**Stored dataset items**
@[simp] theorem State.channel_answer (s : State) (p : Party) (code : Byte) (t : Nibble) (r : Reply) (i : Fin 8) :
    (s.answer p code t r).channel i = s.channel i := by
  rw [State.answer_eq]; cases p <;> rfl

@[simp] theorem State.pair_answer (s : State) (p : Party) (code : Byte) (t : Nibble) (r : Reply) (q : Fin 4) :
    (s.answer p code t r).pair q = s.pair q := by
  rw [State.answer_eq]; cases p <;> rfl

@[simp] theorem State.profile_answer (s : State) (p : Party) (code : Byte) (t : Nibble) (r : Reply) (q : Fin 16) :
    (s.answer p code t r).profile q = s.profile q := by
  rw [State.answer_eq]; cases p <;> rfl

@[simp] theorem State.port_answer_self (s : State) (p : Party) (code : Byte) (t : Nibble) (r : Reply) :
    (s.answer p code t r).port p =
      { s.port p with replies := statusWord r.status code t r.words.length :: r.words, prevStatus := some r.status } := by
  rw [State.answer_eq]; cases p <;> rfl

@[simp] theorem State.port_answer_other (s : State) (p : Party) (code : Byte) (t : Nibble) (r : Reply) :
    (s.answer p code t r).port (otherParty p) = s.port (otherParty p) := by
  rw [State.answer_eq]; cases p <;> rfl

@[simp] theorem State.bus_answer (s : State) (p : Party) (code : Byte) (t : Nibble) (r : Reply) :
    (s.answer p code t r).bus = if p = .bench then s.bus.queueEmptied else s.bus := by
  rw [State.answer_eq]

/-- An answer changes the two ports and the bus at most. -/
theorem State.onlyPorts_answer (s : State) (p : Party) (code : Byte) (t : Nibble) (r : Reply) :
    s.OnlyPorts (s.answer p code t r) := by
  rw [State.answer_eq]; cases p <;> rfl

/-! ## Holders and bindings -/

/-- The restart of a hold timer: the governing slot's, where the bench holds it and the command is the bench's (R150). -/
theorem State.slot_restartHold (s : State) (p : Party) (i j : Fin 8) :
    (s.restartHold p i).slot j = { s.slot j with holdTimer := s.readHold p i j } := by
  unfold State.restartHold State.readHold
  by_cases hp : p = .bench <;> by_cases hh : (s.slot (s.governor i)).holder = .bench <;>
    by_cases hj : j = s.governor i
  · subst hj; simp [hp, hh]
  · simp [hp, hh, hj, State.slot_modSlot]
  · subst hj; simp [hp, hh]
  all_goals first | simp [hp]; done | simp [hp, hh, hj]

/-- It changes no more. -/
theorem State.restartHold_frame (s : State) (p : Party) (i : Fin 8) :
    s.restartHold p i = { s with slots := (s.restartHold p i).slots } := by
  unfold State.restartHold
  split <;> rfl

/-- A slot gives up its binding: the use count of the profile it was bound to falls (R53). -/
theorem State.profile_releaseBinding (s : State) (i : Fin 8) : s.ReleasesBinding i (s.releaseBinding i) := by
  intro q
  unfold State.releaseBinding
  cases h : (s.slot i).active.bound with
  | none => simp
  | some p =>
    simp only [Option.some.injEq]
    by_cases hq : q = p
    · subst hq; simp
    · simp [State.profile_modProfile, hq, Ne.symm hq]

theorem State.slot_releaseBinding (s : State) (i j : Fin 8) :
    (s.releaseBinding i).slot j =
      if j = i then { s.slot i with active := { (s.slot i).active with bound := none } } else s.slot j := by
  unfold State.releaseBinding
  cases h : (s.slot i).active.bound with
  | none =>
    by_cases hj : j = i
    · subst hj; simp [← h]
    · simp [hj]
  | some p => simp [State.slot_modSlot]

theorem State.releaseBinding_frame (s : State) (i : Fin 8) :
    s.releaseBinding i =
      { s with slots := (s.releaseBinding i).slots, profiles := (s.releaseBinding i).profiles } := by
  unfold State.releaseBinding
  split <;> rfl

/-- A holder's change reaches the upper slot of a paired pair (R137). -/
theorem State.slot_setHolder (s : State) (i j : Fin 8) (p : Party) :
    (s.setHolder i p).slot j =
      { s.slot j with
        holder := if j = i ∨ (s.lowerPaired i = true ∧ j = upperOf (pairOf i)) then p else (s.slot j).holder } := by
  unfold State.setHolder
  by_cases hl : s.lowerPaired i = true <;> by_cases hj : j = i <;> by_cases hu : j = upperOf (pairOf i) <;>
    simp_all [State.slot_modSlot]

theorem State.setHolder_frame (s : State) (i : Fin 8) (p : Party) :
    s.setHolder i p = { s with slots := (s.setHolder i p).slots } := by
  unfold State.setHolder
  dsimp only
  split <;> rfl

/-! ## Trip counts, rails, every slot in turn -/

/-- The trip counts of the channels a slot not standing aside governs become 0 (R121). -/
theorem State.channel_clearTrips {s : State} {i : Fin 8} (h : s.upperPaired i = false) (c : Fin 8) :
    (s.clearTrips i).channel c =
      { s.channel c with tripCount := if s.governor c = i then 0 else (s.channel c).tripCount } := by
  have hg := State.governor_of_not_upperPaired h
  unfold State.clearTrips
  by_cases hp : s.isPaired i = true
  · have hi : lowerOf (pairOf i) = i := eq_lowerOf_of_not_upper (by simpa [State.upperPaired, hp] using h)
    have hmode : ∀ d : Fin 8, pairOf d = pairOf i → s.isPaired d = true := fun d hd => by
      simpa [State.isPaired, State.mode, hd] using hp
    by_cases hc : pairOf c = pairOf i
    · have hgc : s.governor c = i := by simp [State.governor, hmode c hc, hc, hi]
      rcases slot_of_pair c with e | e
      · have e' : c = lowerOf (pairOf i) := by rw [← hc]; exact e
        have hne : lowerOf (pairOf i) ≠ upperOf (pairOf i) := lowerOf_ne_upperOf _ _
        rw [if_pos hgc, e']
        simp [hp, State.channel_modChannel, hne]
      · have e' : c = upperOf (pairOf i) := by rw [← hc]; exact e
        have hne : upperOf (pairOf i) ≠ lowerOf (pairOf i) := (lowerOf_ne_upperOf _ _).symm
        rw [if_pos hgc, e']
        simp [hp, State.channel_modChannel, hne]
    · have hgc : s.governor c ≠ i := by
        unfold State.governor
        split
        · intro e; apply hc; rw [← e]; simp
        · intro e; apply hc; rw [e]
      have h1 : c ≠ lowerOf (pairOf i) := by intro e; apply hc; rw [e]; simp
      have h2 : c ≠ upperOf (pairOf i) := by intro e; apply hc; rw [e]; simp
      simp [hp, hgc, State.channel_modChannel, h1, h2]
  · have hne : ∀ d : Fin 8, s.governor d = i → d = i := by
      intro d hd
      unfold State.governor at hd
      split at hd
      · exfalso
        apply hp
        have hpair : pairOf i = pairOf d := by rw [← hd]; simp
        simpa [State.isPaired, State.mode, hpair] using ‹s.isPaired d = true›
      · exact hd
    by_cases hc : c = i
    · subst hc; simp [hp, hg]
    · have : s.governor c ≠ i := fun e => hc (hne c e)
      simp [hp, hc, this, State.channel_modChannel]

theorem State.clearTrips_frame (s : State) (i : Fin 8) :
    s.clearTrips i = { s with channels := (s.clearTrips i).channels } := by
  unfold State.clearTrips
  split <;> rfl

/-! ## Evidence and faults -/

/-- What a push can do: write at the place before TOP, or lose the record; with STACK raised where that place held a VALID
entry (R105 to R108). -/
theorem Slot.push_cases (sl : Slot) (r : Record) :
    ((sl.stack[sl.pushPosition]).tag = .empty ∧ sl.push r = sl.writePushed r false)
    ∨ ((sl.stack[sl.pushPosition]).tag = .valid ∧ sl.active.conv.policy = .keepNewest
        ∧ sl.push r = (sl.writePushed r true).raise .stack)
    ∨ ((sl.stack[sl.pushPosition]).tag = .valid ∧ sl.active.conv.policy = .keepOldest
        ∧ sl.push r = sl.raise .stack) := by
  unfold Slot.push
  cases (sl.stack[sl.pushPosition]).tag <;> cases sl.active.conv.policy <;> simp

**ACTION ITEM**
Read through the lines above and collect those that contain the string "hpair".

**EXERCISE SOLUTION**
        have hpair : pairOf i = pairOf d := by rw [← hd]; simp
        simpa [State.isPaired, State.mode, hpair] using ‹s.isPaired d = true›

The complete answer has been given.